Missouri Highway and Transportation Commissioner John Oliver said Sunday that passage of a 6-cent state gasoline tax would be a "bonanza" for Southeast Missouri.
The Cape Girardeau attorney said Missouri will best be able to take advantage of a new federal highway bill if voters approve the 6-cent increase. The tax would be increased in two-cent steps over a five-year period.
Missouri's gasoline tax now is 11 cents a gallon and is among the lowest in the nation. The national average state fuel tax is 17.5 cents per gallon.
Oliver said the tax increase would allow the state to get the most federal highway money possible. He said the money would allow the highway commission to commit to a 15-year program of road and bridge projects that will go unfunded without the additional money.
"The commission approved in concept and principal a 15-year plan of projects that, frankly, will be a real bonanza for Southeast Missouri," he said. "But it's entirely dependent on the 6 cents."
The commission decided Friday to urge the Missouri General Assembly to put the proposal on an election ballot.
Some of the area road projects in the 15-year plan include extension of Nash Road from Interstate 55 to the Southeast Missouri Port on the border of Cape Girardeau and Scott City, widening and improvements to Highway 412 in the Bootheel, Highways 67, 63 and 25, and an east-west connection between Cape Girardeau and Jefferson City.
"Also, all the one-lane bridges on state roads would be eliminated," Oliver said.
With the tax increase, Missouri would receive about $430 million a year in federal funds and would "match" the federal funds with about $200 million. Previously, the state got about $250 million a year, and its match was about $100 million.
Oliver said the commission will meet today with key state legislators to discuss final details of the tax-increase plan and how best the state can benefit from the new federal highway bill.
"This new federal program has so many new categories that it's really hard to anticipate until the regulations are out exactly what we can do," Oliver said.
"But I think Missouri can be at the forefront in the sense we can have our hands in the federal till and actually be in an accelerated construction phase by this summer."
Oliver said that because voters approved Proposition A years ago, there already are approved projects that have been shelved because of a lack of money.
Although all the Proposition A projects eventually will be completed, Oliver said the state now is responsible for a greater percentage of the costs of such projects. And without more revenue, new projects are "severely limited," he said.

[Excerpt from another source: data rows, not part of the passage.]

-- ==== Sys2Proof/Machine/Arith.lean ====
section
/-! DEFINITION. Arithmetic, logic, compare, increment and shift instructions (41_arith_logic.md, R235 to R253): the
handlers, then one meaning per opcode. -/

namespace Sys2Proof.Machine

/-! ## Handlers -/

/-- ADC (R235). -/
def addM (m : Byte) (s : State) : State := s.addIntoA m

/-- SBC (R236). -/
def subM (m : Byte) (s : State) : State := s.subFromA m

/-- AND (R237). -/
def andAcc (m : Byte) (s : State) : State := (s.setA (s.a &&& m)).setZN (s.a &&& m)

/-- ORA (R238). -/
def orAcc (m : Byte) (s : State) : State := (s.setA (s.a ||| m)).setZN (s.a ||| m)

/-- EOR (R239). -/
def eorAcc (m : Byte) (s : State) : State := (s.setA (s.a ^^^ m)).setZN (s.a ^^^ m)

/-- CMP (R240). -/
def cmpM (m : Byte) (s : State) : State := s.compare s.a m

/-- CPX (R241). -/
def cpxM (m : Byte) (s : State) : State := s.compare s.x m

/-- CPY (R242). -/
def cpyM (m : Byte) (s : State) : State := s.compare s.y m

/-- BIT (R243). -/
def bitM (m : Byte) (s : State) : State := s.bitTest m

/-- The byte INC writes (R244); C is unchanged. -/
def incV (v : Byte) (s : State) : Byte × State := (v + 1, s)

/-- The byte DEC writes (R245). -/
def decV (v : Byte) (s : State) : Byte × State := (v - 1, s)

/-- What INC, DEC and the memory shifts do after their write: `SetZN(r)`. -/
def afterRmw (r : Byte) (s : State) : State := s.setZN r

/-- INX (R246). -/
def inxOp (s : State) : State := (s.setX (s.x + 1)).setZN (s.x + 1)

/-- INY (R247). -/
def inyOp (s : State) : State := (s.setY (s.y + 1)).setZN (s.y + 1)

/-- DEX (R248). -/
def dexOp (s : State) : State := (s.setX (s.x - 1)).setZN (s.x - 1)

/-- DEY (R249). -/
def deyOp (s : State) : State := (s.setY (s.y - 1)).setZN (s.y - 1)

/-! ## Meanings -/

/-! ### ADC (R235) -/

/-- 0x61 ADC (zp,X) (R235). -/
def execAdcIndX (zp : Byte) (s : State) : Outcome :=
  readInstr 2 6 0 (.indexedIndirect zp) addM s

/-- 0x65 ADC zp (R235). -/
def execAdcZp (zp : Byte) (s : State) : Outcome :=
  readInstr 2 3 0 (.zeroPage zp) addM s

/-- 0x69 ADC #imm (R235). -/
def execAdcImm (imm : Byte) (s : State) : Outcome :=
  immInstr 2 2 addM imm s

/-- 0x6D ADC abs (R235). -/
def execAdcAbs (addr : Word) (s : State) : Outcome :=
  readInstr 3 4 0 (.absolute addr) addM s

/-- 0x71 ADC (zp),Y (R235). -/
def execAdcIndY (zp : Byte) (s : State) : Outcome :=
  readInstr 2 5 1 (.indirectIndexed zp) addM s

/-- 0x75 ADC zp,X (R235). -/
def execAdcZpX (zp : Byte) (s : State) : Outcome :=
  readInstr 2 4 0 (.zeroPageX zp) addM s

/-- 0x79 ADC abs,Y (R235). -/
def execAdcAbsY (addr : Word) (s : State) : Outcome :=
  readInstr 3 4 1 (.absoluteY addr) addM s

/-- 0x7D ADC abs,X (R235). -/
def execAdcAbsX (addr : Word) (s : State) : Outcome :=
  readInstr 3 4 1 (.absoluteX addr) addM s

/-! ### SBC (R236) -/

/-- 0xE1 SBC (zp,X) (R236). -/
def execSbcIndX (zp : Byte) (s : State) : Outcome :=
  readInstr 2 6 0 (.indexedIndirect zp) subM s

/-- 0xE5 SBC zp (R236). -/
def execSbcZp (zp : Byte) (s : State) : Outcome :=
  readInstr 2 3 0 (.zeroPage zp) subM s

/-- 0xE9 SBC #imm (R236). -/
def execSbcImm (imm : Byte) (s : State) : Outcome :=
  immInstr 2 2 subM imm s

/-- 0xED SBC abs (R236). -/
def execSbcAbs (addr : Word) (s : State) : Outcome :=
  readInstr 3 4 0 (.absolute addr) subM s

/-- 0xF1 SBC (zp),Y (R236). -/
def execSbcIndY (zp : Byte) (s : State) : Outcome :=
  readInstr 2 5 1 (.indirectIndexed zp) subM s

/-- 0xF5 SBC zp,X (R236). -/
def execSbcZpX (zp : Byte) (s : State) : Outcome :=
  readInstr 2 4 0 (.zeroPageX zp) subM s

/-- 0xF9 SBC abs,Y (R236). -/
def execSbcAbsY (addr : Word) (s : State) : Outcome :=
  readInstr 3 4 1 (.absoluteY addr) subM s

/-- 0xFD SBC abs,X (R236). -/
def execSbcAbsX (addr : Word) (s : State) : Outcome :=
  readInstr 3 4 1 (.absoluteX addr) subM s

/-! ### AND (R237) -/

/-- 0x21 AND (zp,X) (R237). -/
def execAndIndX (zp : Byte) (s : State) : Outcome :=
  readInstr 2 6 0 (.indexedIndirect zp) andAcc s

/-- 0x25 AND zp (R237). -/
def execAndZp (zp : Byte) (s : State) : Outcome :=
  readInstr 2 3 0 (.zeroPage zp) andAcc s

/-- 0x29 AND #imm (R237). -/
def execAndImm (imm : Byte) (s : State) : Outcome :=
  immInstr 2 2 andAcc imm s

/-- 0x2D AND abs (R237). -/
def execAndAbs (addr : Word) (s : State) : Outcome :=
  readInstr 3 4 0 (.absolute addr) andAcc s

/-- 0x31 AND (zp),Y (R237). -/
def execAndIndY (zp : Byte) (s : State) : Outcome :=
  readInstr 2 5 1 (.indirectIndexed zp) andAcc s

/-- 0x35 AND zp,X (R237). -/
def execAndZpX (zp : Byte) (s : State) : Outcome :=
  readInstr 2 4 0 (.zeroPageX zp) andAcc s

/-- 0x39 AND abs,Y (R237). -/
def execAndAbsY (addr : Word) (s : State) : Outcome :=
  readInstr 3 4 1 (.absoluteY addr) andAcc s

/-- 0x3D AND abs,X (R237). -/
def execAndAbsX (addr : Word) (s : State) : Outcome :=
  readInstr 3 4 1 (.absoluteX addr) andAcc s

/-! ### ORA (R238) -/

/-- 0x01 ORA (zp,X) (R238). -/
def execOraIndX (zp : Byte) (s : State) : Outcome :=
  readInstr 2 6 0 (.indexedIndirect zp) orAcc s

/-- 0x05 ORA zp (R238). -/
def execOraZp (zp : Byte) (s : State) : Outcome :=
  readInstr 2 3 0 (.zeroPage zp) orAcc s

/-- 0x09 ORA #imm (R238). -/
def execOraImm (imm : Byte) (s : State) : Outcome :=
  immInstr 2 2 orAcc imm s

/-- 0x0D ORA abs (R238). -/
def execOraAbs (addr : Word) (s : State) : Outcome :=
  readInstr 3 4 0 (.absolute addr) orAcc s

/-- 0x11 ORA (zp),Y (R238). -/
def execOraIndY (zp : Byte) (s : State) : Outcome :=
  readInstr 2 5 1 (.indirectIndexed zp) orAcc s

/-- 0x15 ORA zp,X (R238). -/
def execOraZpX (zp : Byte) (s : State) : Outcome :=
  readInstr 2 4 0 (.zeroPageX zp) orAcc s

/-- 0x19 ORA abs,Y (R238). -/
def execOraAbsY (addr : Word) (s : State) : Outcome :=
  readInstr 3 4 1 (.absoluteY addr) orAcc s

/-- 0x1D ORA abs,X (R238). -/
def execOraAbsX (addr : Word) (s : State) : Outcome :=
  readInstr 3 4 1 (.absoluteX addr) orAcc s

/-! ### EOR (R239) -/

/-- 0x41 EOR (zp,X) (R239). -/
def execEorIndX (zp : Byte) (s : State) : Outcome :=
  readInstr 2 6 0 (.indexedIndirect zp) eorAcc s

/-- 0x45 EOR zp (R239). -/
def execEorZp (zp : Byte) (s : State) : Outcome :=
  readInstr 2 3 0 (.zeroPage zp) eorAcc s

/-- 0x49 EOR #imm (R239). -/
def execEorImm (imm : Byte) (s : State) : Outcome :=
  immInstr 2 2 eorAcc imm s

/-- 0x4D EOR abs (R239). -/
def execEorAbs (addr : Word) (s : State) : Outcome :=
  readInstr 3 4 0 (.absolute addr) eorAcc s

/-- 0x51 EOR (zp),Y (R239). -/
def execEorIndY (zp : Byte) (s : State) : Outcome :=
  readInstr 2 5 1 (.indirectIndexed zp) eorAcc s

/-- 0x55 EOR zp,X (R239). -/
def execEorZpX (zp : Byte) (s : State) : Outcome :=
  readInstr 2 4 0 (.zeroPageX zp) eorAcc s

/-- 0x59 EOR abs,Y (R239). -/
def execEorAbsY (addr : Word) (s : State) : Outcome :=
  readInstr 3 4 1 (.absoluteY addr) eorAcc s

/-- 0x5D EOR abs,X (R239). -/
def execEorAbsX (addr : Word) (s : State) : Outcome :=
  readInstr 3 4 1 (.absoluteX addr) eorAcc s

/-! ### CMP (R240) -/

/-- 0xC1 CMP (zp,X) (R240). -/
def execCmpIndX (zp : Byte) (s : State) : Outcome :=
  readInstr 2 6 0 (.indexedIndirect zp) cmpM s

/-- 0xC5 CMP zp (R240). -/
def execCmpZp (zp : Byte) (s : State) : Outcome :=
  readInstr 2 3 0 (.zeroPage zp) cmpM s

/-- 0xC9 CMP #imm (R240). -/
def execCmpImm (imm : Byte) (s : State) : Outcome :=
  immInstr 2 2 cmpM imm s

/-- 0xCD CMP abs (R240). -/
def execCmpAbs (addr : Word) (s : State) : Outcome :=
  readInstr 3 4 0 (.absolute addr) cmpM s

/-- 0xD1 CMP (zp),Y (R240). -/
def execCmpIndY (zp : Byte) (s : State) : Outcome :=
  readInstr 2 5 1 (.indirectIndexed zp) cmpM s

/-- 0xD5 CMP zp,X (R240). -/
def execCmpZpX (zp : Byte) (s : State) : Outcome :=
  readInstr 2 4 0 (.zeroPageX zp) cmpM s

/-- 0xD9 CMP abs,Y (R240). -/
def execCmpAbsY (addr : Word) (s : State) : Outcome :=
  readInstr 3 4 1 (.absoluteY addr) cmpM s

/-- 0xDD CMP abs,X (R240). -/
def execCmpAbsX (addr : Word) (s : State) : Outcome :=
  readInstr 3 4 1 (.absoluteX addr) cmpM s

/-! ### CPX (R241) -/

/-- 0xE0 CPX #imm (R241). -/
def execCpxImm (imm : Byte) (s : State) : Outcome :=
  immInstr 2 2 cpxM imm s

/-- 0xE4 CPX zp (R241). -/
def execCpxZp (zp : Byte) (s : State) : Outcome :=
  readInstr 2 3 0 (.zeroPage zp) cpxM s

/-- 0xEC CPX abs (R241). -/
def execCpxAbs (addr : Word) (s : State) : Outcome :=
  readInstr 3 4 0 (.absolute addr) cpxM s

/-! ### CPY (R242) -/

/-- 0xC0 CPY #imm (R242). -/
def execCpyImm (imm : Byte) (s : State) : Outcome :=
  immInstr 2 2 cpyM imm s

/-- 0xC4 CPY zp (R242). -/
def execCpyZp (zp : Byte) (s : State) : Outcome :=
  readInstr 2 3 0 (.zeroPage zp) cpyM s

/-- 0xCC CPY abs (R242). -/
def execCpyAbs (addr : Word) (s : State) : Outcome :=
  readInstr 3 4 0 (.absolute addr) cpyM s

/-! ### BIT (R243) -/

/-- 0x24 BIT zp (R243). -/
def execBitZp (zp : Byte) (s : State) : Outcome :=
  readInstr 2 3 0 (.zeroPage zp) bitM s

/-- 0x2C BIT abs (R243). -/
def execBitAbs (addr : Word) (s : State) : Outcome :=
  readInstr 3 4 0 (.absolute addr) bitM s

/-! ### INC (R244) -/

/-- 0xE6 INC zp (R244). -/
def execIncZp (zp : Byte) (s : State) : Outcome :=
  rmwInstr 2 5 (.zeroPage zp) incV afterRmw s

/-- 0xEE INC abs (R244). -/
def execIncAbs (addr : Word) (s : State) : Outcome :=
  rmwInstr 3 6 (.absolute addr) incV afterRmw s

/-- 0xF6 INC zp,X (R244). -/
def execIncZpX (zp : Byte) (s : State) : Outcome :=
  rmwInstr 2 6 (.zeroPageX zp) incV afterRmw s

/-- 0xFE INC abs,X (R244). -/
def execIncAbsX (addr : Word) (s : State) : Outcome :=
  rmwInstr 3 7 (.absoluteX addr) incV afterRmw s

/-! ### DEC (R245) -/

/-- 0xC6 DEC zp (R245). -/
def execDecZp (zp : Byte) (s : State) : Outcome :=
  rmwInstr 2 5 (.zeroPage zp) decV afterRmw s

/-- 0xCE DEC abs (R245). -/
def execDecAbs (addr : Word) (s : State) : Outcome :=
  rmwInstr 3 6 (.absolute addr) decV afterRmw s

/-- 0xD6 DEC zp,X (R245). -/
def execDecZpX (zp : Byte) (s : State) : Outcome :=
  rmwInstr 2 6 (.zeroPageX zp) decV afterRmw s

/-- 0xDE DEC abs,X (R245). -/
def execDecAbsX (addr : Word) (s : State) : Outcome :=
  rmwInstr 3 7 (.absoluteX addr) decV afterRmw s

/-! ### INX (R246) -/

/-- 0xE8 INX (R246). -/
def execInx (s : State) : Outcome :=
  impliedInstr 1 2 inxOp s

/-! ### INY (R247) -/

/-- 0xC8 INY (R247). -/
def execIny (s : State) : Outcome :=
  impliedInstr 1 2 inyOp s

/-! ### DEX (R248) -/

/-- 0xCA DEX (R248). -/
def execDex (s : State) : Outcome :=
  impliedInstr 1 2 dexOp s

/-! ### DEY (R249) -/

/-- 0x88 DEY (R249). -/
def execDey (s : State) : Outcome :=
  impliedInstr 1 2 deyOp s

/-! ### ASL (R250) -/

/-- 0x06 ASL zp (R250). -/
def execAslZp (zp : Byte) (s : State) : Outcome :=
  rmwInstr 2 5 (.zeroPage zp) asl afterRmw s

/-- 0x0A ASL A (R250). -/
def execAslAcc (s : State) : Outcome :=
  accInstr 1 2 asl s

/-- 0x0E ASL abs (R250). -/
def execAslAbs (addr : Word) (s : State) : Outcome :=
  rmwInstr 3 6 (.absolute addr) asl afterRmw s

/-- 0x16 ASL zp,X (R250). -/
def execAslZpX (zp : Byte) (s : State) : Outcome :=
  rmwInstr 2 6 (.zeroPageX zp) asl afterRmw s

/-- 0x1E ASL abs,X (R250). -/
def execAslAbsX (addr : Word) (s : State) : Outcome :=
  rmwInstr 3 7 (.absoluteX addr) asl afterRmw s

/-! ### LSR (R251) -/

/-- 0x46 LSR zp (R251). -/
def execLsrZp (zp : Byte) (s : State) : Outcome :=
  rmwInstr 2 5 (.zeroPage zp) lsr afterRmw s

/-- 0x4A LSR A (R251). -/
def execLsrAcc (s : State) : Outcome :=
  accInstr 1 2 lsr s

/-- 0x4E LSR abs (R251). -/
def execLsrAbs (addr : Word) (s : State) : Outcome :=
  rmwInstr 3 6 (.absolute addr) lsr afterRmw s

/-- 0x56 LSR zp,X (R251). -/
def execLsrZpX (zp : Byte) (s : State) : Outcome :=
  rmwInstr 2 6 (.zeroPageX zp) lsr afterRmw s

/-- 0x5E LSR abs,X (R251). -/
def execLsrAbsX (addr : Word) (s : State) : Outcome :=
  rmwInstr 3 7 (.absoluteX addr) lsr afterRmw s

/-! ### ROL (R252) -/

/-- 0x26 ROL zp (R252). -/
def execRolZp (zp : Byte) (s : State) : Outcome :=
  rmwInstr 2 5 (.zeroPage zp) rol afterRmw s

/-- 0x2A ROL A (R252). -/
def execRolAcc (s : State) : Outcome :=
  accInstr 1 2 rol s

/-- 0x2E ROL abs (R252). -/
def execRolAbs (addr : Word) (s : State) : Outcome :=
  rmwInstr 3 6 (.absolute addr) rol afterRmw s

/-- 0x36 ROL zp,X (R252). -/
def execRolZpX (zp : Byte) (s : State) : Outcome :=
  rmwInstr 2 6 (.zeroPageX zp) rol afterRmw s

/-- 0x3E ROL abs,X (R252). -/
def execRolAbsX (addr : Word) (s : State) : Outcome :=
  rmwInstr 3 7 (.absoluteX addr) rol afterRmw s

/-! ### ROR (R253) -/

/-- 0x66 ROR zp (R253). -/
def execRorZp (zp : Byte) (s : State) : Outcome :=
  rmwInstr 2 5 (.zeroPage zp) ror afterRmw s

/-- 0x6A ROR A (R253). -/
def execRorAcc (s : State) : Outcome :=
  accInstr 1 2 ror s

/-- 0x6E ROR abs (R253). -/
def execRorAbs (addr : Word) (s : State) : Outcome :=
  rmwInstr 3 6 (.absolute addr) ror afterRmw s

/-- 0x76 ROR zp,X (R253). -/
def execRorZpX (zp : Byte) (s : State) : Outcome :=
  rmwInstr 2 6 (.zeroPageX zp) ror afterRmw s

/-- 0x7E ROR abs,X (R253). -/
def execRorAbsX (addr : Word) (s : State) : Outcome :=
  rmwInstr 3 7 (.absoluteX addr) ror afterRmw s

end Sys2Proof.Machine
end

According to Highway and Transportation Department Chief Engineer Wayne Muri, the 15-year plan includes construction of about 1,700 miles of four-lane highway, which would provide a four-lane highway for every city with more than 5,000 people.
It also would eliminate one-way restrictions on 500 state highway bridges, replace or repair 900 other bridges and extend four-lane highways to all major lakes.
Oliver said Missouri counties and municipalities now have to replace deficient bridges with new ones that are subject to strict, federal safety standards.
The higher standards are unnecessarily applied to little-travelled roads, he said, which drives up construction costs and often delays bridge replacements.
Oliver conceded the commission might find it difficult to persuade legislators to support the tax hike during an election year.
But, he said, the commission's track record is its best biggest selling point for the new program and tax hike.
"The Missouri Highway and Transportation Commission has a history of doing what it says it's going to do," Oliver said. "We're right on time and schedule with all the Prop. A projects.
"I'm also hopeful everyone will recognize that if we don't have this gas tax, this money will go back to the federal government and go back to building roads on the east and west coasts."
Oliver said motorists in the state ought to support the proposed tax increase. He said the price per gallon of gasoline in Missouri is about 28 cents below the national average, partly because the state has one of the lowest gas taxes in the country.
"We have the fourth or fifth lowest gas tax, and even with another 6 cents, we'll be below our neighbors," he said. "If Arkansas had the guts to raise it, we surely ought to have the guts to raise it."